-- ==== Sys2Proof/Tests/Slice0.lean ====
section
/-! SUPPORT. Tests whose expected values come from spec/30_encoding.md (the words written out from its tables) and from
the vectors of spec/95_test_vectors.md (their names in the docstrings), and one witness for the hypotheses of each
statement. -/

namespace Sys2Proof.Tests

open Sys2Proof Sys2Proof.Machine

/-! ### Well-formedness: each check refuses an ill-formed command -/

theorem test_wf_setPixelP_x : (Instr.setPixelP 2147483648 0 0).wellFormed = false := by decide
theorem test_wf_setPixelP_y : (Instr.setPixelP 0 (-2147483649) 0).wellFormed = false := by decide
theorem test_wf_setPixelRgb_x : (Instr.setPixelRgb (-2147483649) 0 1 2 3).wellFormed = false := by decide
theorem test_wf_setPixelRgb_y : (Instr.setPixelRgb 0 2147483648 1 2 3).wellFormed = false := by decide
theorem test_wf_setImageOff_dx : (Instr.setImageOff 7 2147483648 0).wellFormed = false := by decide
theorem test_wf_setImageOff_dy : (Instr.setImageOff 7 0 (-2147483649)).wellFormed = false := by decide
theorem test_wf_construct_rows : (Instr.construct 4294967296 1).wellFormed = false := by decide
theorem test_wf_construct_chain : (Instr.construct 1 4294967296).wellFormed = false := by decide
theorem test_wf_bounds : (Instr.setImageOff 7 (-2147483648) 2147483647).wellFormed = true ∧
    (Instr.construct 4294967295 4294967295).wellFormed = true := by decide

/-! ### Decoding: the words of 30 R93, OPCODE in bits 7:0, NARGS in bits 11:8 -/

theorem test_decode_clear : decode 0b0000_00000001 ⟨1, 2, 3, 4, 5⟩ = .form .clear := by decide
theorem test_decode_fillP : decode 0b0001_00000010 ⟨0x102030, 2, 3, 4, 5⟩ = .form (.fillP 0x102030) := by decide
theorem test_decode_fillRgb : decode 0b0011_00000010 ⟨256, 0, 511, 4, 5⟩ = .form (.fillRgb 0 0 255) := by decide
theorem test_decode_setPixelP :
    decode 0b0011_00000011 ⟨0xFFFFFFFF, 2, 0x0A0B0C, 4, 5⟩ = .form (.setPixelP (-1) 2 0x0A0B0C) := by decide
theorem test_decode_setPixelRgb :
    decode 0b0101_00000011 ⟨3, 0x80000000, 300, 20, 40⟩ = .form (.setPixelRgb 3 (-2147483648) 44 20 40) := by decide
theorem test_decode_setBuffer : decode 0b0001_00000100 ⟨2, 7, 7, 7, 7⟩ = .form (.setBuffer 2) := by decide
theorem test_decode_setImage : decode 0b0001_00000101 ⟨9, 7, 7, 7, 7⟩ = .form (.setImage 9) := by decide
theorem test_decode_setImageOff :
    decode 0b0011_00000101 ⟨7, 0xFFFFFFFF, 0x7FFFFFFF, 7, 7⟩ = .form (.setImageOff 7 (-1) 2147483647) := by decide
theorem test_decode_setPwmBits : decode 0b0001_00000110 ⟨0x107, 7, 7, 7, 7⟩ = .form (.setPwmBits 7) := by decide
theorem test_decode_construct :
    decode 0b0010_00000111 ⟨0xFFFFFFFF, 1, 7, 7, 7⟩ = .form (.construct 4294967295 1) := by decide
/-- The verdicts that 95 section 2.7 lists for words that are no form. -/
theorem test_decode_illegal : decode 0x00000000 Args.zero = .illegal ∧ decode 0x00000008 Args.zero = .illegal ∧
    decode 0x000000FF Args.zero = .illegal ∧ decode 0x00001001 Args.zero = .illegal ∧
    decode 0x80000102 Args.zero = .illegal := by decide
theorem test_decode_malformed : decode 0x101 Args.zero = .malformed 1 ∧ decode 0x202 Args.zero = .malformed 2 ∧
    decode 0x402 Args.zero = .malformed 2 ∧ decode 0xF05 Args.zero = .malformed 5 ∧
    decode 0x203 Args.zero = .malformed 3 ∧ decode 0x007 Args.zero = .malformed 7 := by decide
/-- A table word of 192 bits carries the argument words above bit 31; one of 32 bits has them all 0. -/
theorem test_decodeTableWord : decodeTableWord 32 0x00000207 = some (.construct 0 0) ∧
    decodeTableWord 96 0x00000001_00000020_00000207 = some (.construct 32 1) ∧
    decodeTableWord 32 0x00001001 = none := by decide

/-- The table word of a form, placed by `withFetchWord`, is what the next step performs (40 R123): without a surface CLEAR
completes with NOT_CONSTRUCTED, and CONSTRUCT asks the surface. -/
theorem test_fetchWord : (∃ t, step (State.reset.withFetchWord 32 0x00000001) = .next t ∧ t.result = .notConstructed ∧
    t.cmd = 1 ∧ t.latch.valid = false) ∧ ∃ t, step (State.reset.withFetchWord 32 0x00000207) = .next t :=
  ⟨⟨_, rfl, rfl, rfl, rfl⟩, _, rfl⟩

/-! ### The fixtures of 95 -/

/-- Palette8, 3x3, the palette of S-DEC-3 (95 section 2.5, image 7). -/
def image7 : ImageRec :=
  { width := 3, height := 3, format := 2, palLen := 3, pixels := [0, 1, 2, 1, 2, 0, 2, 0, 1],
    palette := [0, 0, 0, 10, 20, 30, 40, 50, 60],
    palLen_le := by decide, pixels_length := by decide, palette_length := by decide }

/-- TrueColor, 2x2 (95 P3, image 5). -/
def image5 : ImageRec :=
  { width := 2, height := 2, format := 0, palLen := 0,
    pixels := [0x00112233, 0xAA445566, 0xFF8899AA, 0x00CCDDEE], palette := [],
    palLen_le := by decide, pixels_length := by decide, palette_length := by decide }

/-- Bitmap1, 4x1 (95 P4, image 9). -/
def image9 : ImageRec :=
  { width := 4, height := 1, format := 1, palLen := 0, pixels := [0x00, 0x01, 0xFF, 0x100], palette := [],
    palLen_le := by decide, pixels_length := by decide, palette_length := by decide }

/-- Palette8, 2x2, two palette entries and an index 5 (95 V-IMG-08, image 11). -/
def image11 : ImageRec :=
  { width := 2, height := 2, format := 2, palLen := 2, pixels := [0, 1, 5, 0], palette := [1, 1, 1, 2, 2, 2],
    palLen_le := by decide, pixels_length := by decide, palette_length := by decide }

/-- 2x2 of an unsupported format (95 V-IMG-06, image 13). -/
def image13 : ImageRec :=
  { width := 2, height := 2, format := 5, palLen := 0, pixels := [0, 0, 0, 0], palette := [],
    palLen_le := by decide, pixels_length := by decide, palette_length := by decide }

/-- The stores of 95: buffer 1 has 11 bytes, buffer 2 has 12; there is no buffer 9 and no image 12. -/
def stores : Stores :=
  { images := [(5, some image5), (7, some image7), (9, some image9), (11, some image11), (12, none), (13, some image13)]
    buffers := [(1, some [1, 2, 3, 4, 5, 6, 7, 8, 9, 10, 11]), (2, some [1, 2, 3, 4, 5, 6, 7, 8, 9, 10, 11, 12]),
      (9, none)] }

/-- After reset, with the fixture geometry of 95 (and one more pair, for the largest geometry that fits). -/
def unbuilt : State :=
  { State.reset with
    stores := stores
    geometry := [((4, 1), some (4, 4)), ((5, 5), none), ((70000, 1), some (70000, 1)), ((8, 8), some (65535, 65535)),
      ((9, 9), some (65535, 65536))] }

/-- On a surface of `w` columns and `h` rows, every cell (9, 9, 9), with these CTRL bits. -/
def built (w h : Nat) (diagEn oorErr : Bool) : State :=
  { unbuilt with
    ctrl := ⟨diagEn, oorErr⟩
    geom := halves h w
    constructed := true
    view := some (View.filled ⟨9, 9, 9⟩)
    issued := 1 }

/-- The state with a command word and arguments issued. -/
def issued (s : State) (w : Word) (a : Args) : State := { s with args := a }.issue w

/-- What a step answers, when it answers a next state. -/
def nextOf (o : Host.Outcome State Fault Refusal) : Option State :=
  match o with
  | .next t => some t
  | .fault _ => none
  | .refused _ => none

/-- One step that performs the given words: what `f` sees of the next state. -/
def performed {α : Type} (s : State) (w : Word) (a : Args) (f : State → α) : Option α :=
  (nextOf (step (issued s w a))).map f

/-- RESULT, and FAULT_INFO, WCOUNT and STATUS. -/
def summary (t : State) : Result × List Word := (t.result, [t.readReg 0x24, t.readReg 0x34, t.readReg 0x18])

/-- CLIP_SRC, CLIP_DST and CLIP_SIZE. -/
def clips (t : State) : List Word := [t.readReg 0x28, t.readReg 0x2C, t.readReg 0x30]

/-- The colors of some cells. -/
def cells (ps : List (Nat × Nat)) (t : State) : List (Option RGB) := ps.map (fun p => t.fb p.1 p.2)

/-- The port events a step added to an empty trace. -/
def events (t : State) : List Event := t.trace.map TraceEntry.event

* [Task details] Starting with the first line of the data above, copy each line exactly until you reach the line with "open Sys2Proof Sys2Proof.Machine"; include that line as well.

* [Written response]
-- ==== Sys2Proof/Tests/Slice0.lean ====
section
/-! SUPPORT. Tests whose expected values come from spec/30_encoding.md (the words written out from its tables) and from
the vectors of spec/95_test_vectors.md (their names in the docstrings), and one witness for the hypotheses of each
statement. -/

namespace Sys2Proof.Tests

open Sys2Proof Sys2Proof.Machine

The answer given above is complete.